Thursday, October 29, 2009

The real value of money

I am reading an interesting book at the moment called "More Sex is Safer Sex: the Unconventional Wisdom of Economics" by Steven Landsburg. Landsburg looks at a variety of different statistical situations or dilemmas and examines the economical side of them, often then offering his own take on the cost/benefit analysis and what that means the "right" answer is. It is an interesting read for a couple of reasons: one he occasionally gets sidetracked onto his own issues and beliefs (fairly conservative with a strong belief in a lack of government involvement) but also because he presents some intriguing arguments into why some people should be having more sex, or why Scrouge before he gives his money away is helping more people than after he gives it away. For someone like me with little economic background I end up mostly having to trust his economic arguments because I do not have the expertise to refute him. It is good to occasionally be forced to trust what other people are saying reather than consistently trying to assert your own opinion. I also think it is a good exercise to look for flaws based on what another person thinks and not refute them simply by saying what you think instead.

It raises an interesting question to me though ... does money really determine the value of things as much as we think it does. Landsburg is seemingly aware of outside values ... he points to the fact that a person has a child inspite of all the negative economic effects of it and in fact rejoices in the birth of the baby. He is also aware that people marry for more reasons that simply economic gain or beauty of the potential partner. I think he struggles how to fully quantify that for his analysis. For the child he is simple ignores it, focusing instead on the cost/benefit to the rest of the community, assuming that the parent is already coming out ahead. But is money really the best measure of value? Or maybe the real question are there some moral absolutes that are more superceding the econmic value of something.

One argument that Landsburg looks at is child labor in third world countries. He seems to make the point that child labor is helping the families, that no one would willing subject their child to such work unless it was the only way to make enough for the family. He feels that those of us in the first world can afford luxuries like not having our children work, but that even in our own past it was necessary for children to work, and work a lot to make enough to thrive. By prohibiting child labor we are actually further impoverishing these countries by further limiting their means of production and thus ability to get richer, like we got richer. He points to the fact as wealth increases, child labor decreases, and seems to feel this will be a self-correcting system. I mean, the arugment could be made and in some ways has been made that slavery was a response of the south to remain economically competitive with the north during th 1850s, was it wrong of people to say that work should not be done by slaves? Is it possible to take some ethical values and impoes them on an economic system, for some of us to say we do not believe such a practice is moral right and we are not willing to be a part of it. Now, Landsburg is right that if we take such a stance we need to be aware of its effects ... if we are decreasing the potential of a country in some ways maybe there are other ways we need to work to improve it.
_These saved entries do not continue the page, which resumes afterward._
-- ==== Sys2Proof/Machine/Widths.lean ====
section
/-! DEFINITION. The widths that follow from KMAX (00_scope.md R12), the number codes of the
enumerated fields, and the word parts of a multi-word quantity (00_scope.md R14, 20_memory.md R75). -/

namespace Sys2Proof.Machine

/-- The least e with n ≤ 2^e. -/
def ceilLog2 (n : Nat) : Nat := if n ≤ 1 then 0 else Nat.log2 (n - 1) + 1

/-- The bit length of n: 0 for 0, else the e with 2^(e-1) ≤ n < 2^e. -/
def bitLen (n : Nat) : Nat := if n = 0 then 0 else Nat.log2 n + 1

/-- EW = KMAX + 1, the width of a ring element in bits (00_scope.md R12). -/
def ewOf (c : Config) : Nat := c.kmax + 1

/-- EWW = ceil(EW / 32), words per element (00_scope.md R12). -/
def ewwOf (c : Config) : Nat := (ewOf c + 31) / 32

/-- ESTR = 2^ceil(log2 EWW), the element stride in words (00_scope.md R12). -/
def estrOf (c : Config) : Nat := 2 ^ ceilLog2 (ewwOf c)

/-- 2^KMAX * (10^KMAX - 1) / 9, the largest value DEC can produce (00_scope.md R12, 41_codec.md R168). -/
def maxDecode (c : Config) : Nat := 2 ^ c.kmax * (10 ^ c.kmax - 1) / 9

/-- NWM = MAGW / 32, words per magnitude register (00_scope.md R12). -/
def nwmOf (c : Config) : Nat := (bitLen (maxDecode c) + 31) / 32

/-- MAGW = 32 * ceil(L / 32), the width of a magnitude register in bits (00_scope.md R12). -/
def magwOf (c : Config) : Nat := 32 * nwmOf c

/-- word_j(v) = v[32j+31:32j] (00_scope.md R14). -/
def wordOf (v j : Nat) : Word := BitVec.ofNat 32 (v / 2 ^ (32 * j))

/-- v with its word j replaced by w (00_scope.md R14). Irreducible for the elaborator's sake. -/
@[irreducible] def putWord (v j : Nat) (w : Word) : Nat :=
  v % 2 ^ (32 * j) + w.toNat * 2 ^ (32 * j) + v / 2 ^ (32 * (j + 1)) * 2 ^ (32 * (j + 1))

/-- Byte k of a bus word: bits [8k+7:8k] (20_memory.md R75). -/
def byteOf (w : Word) (k : Nat) : Byte := w.extractLsb' (8 * k) 8

/-- The bus word whose bytes, lowest address first, are these (20_memory.md R75). -/
def wordOfBytes (b0 b1 b2 b3 : Byte) : Word := b3 ++ b2 ++ b1 ++ b0

/-- The value of STATUS.PHASE (43_orchestrator.md R211). -/
def Phase.code : Phase → Nat
  | .idle => 0
  | .sign => 1
  | .triv => 2
  | .enc => 3
  | .fntt => 4
  | .pmul => 5
  | .intt => 6
  | .scale => 7
  | .dec => 8
  | .fin => 9
  | .sub => 10

/-- The value of STATUS.ECODE (60_exceptions.md R251). -/
def ECode.code : ECode → Nat
  | .none => 0
  | .illegal => 1
  | .arg => 2
  | .range => 3
  | .noinv => 4
  | .cap => 5

/-- The value of ERRINFO.SRC (10_state.md R39). -/
def ErrSrc.code : ErrSrc → Nat
  | .none => 0
  | .rs1 => 1
  | .rs2 => 2
  | .rx => 3
  | .ry => 4

end Sys2Proof.Machine
end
At the same time, that does not mean we should feel that a simply economic analysis tells the whole story.

What I love about Landsburg's book is that he challenges me to think and pushes me with some hard "facts" that in the end remind me, my faith is not about facts, or simply things we can measure in real world dollars or units, it is tied to something greater, it is connected to a God that goes beyond money to offer us something of real value. We as Christians are challenged to look at the world as it is, and decide what ways our faith calls us to act differently, or live differently, regardless of what the economic pressures tell us.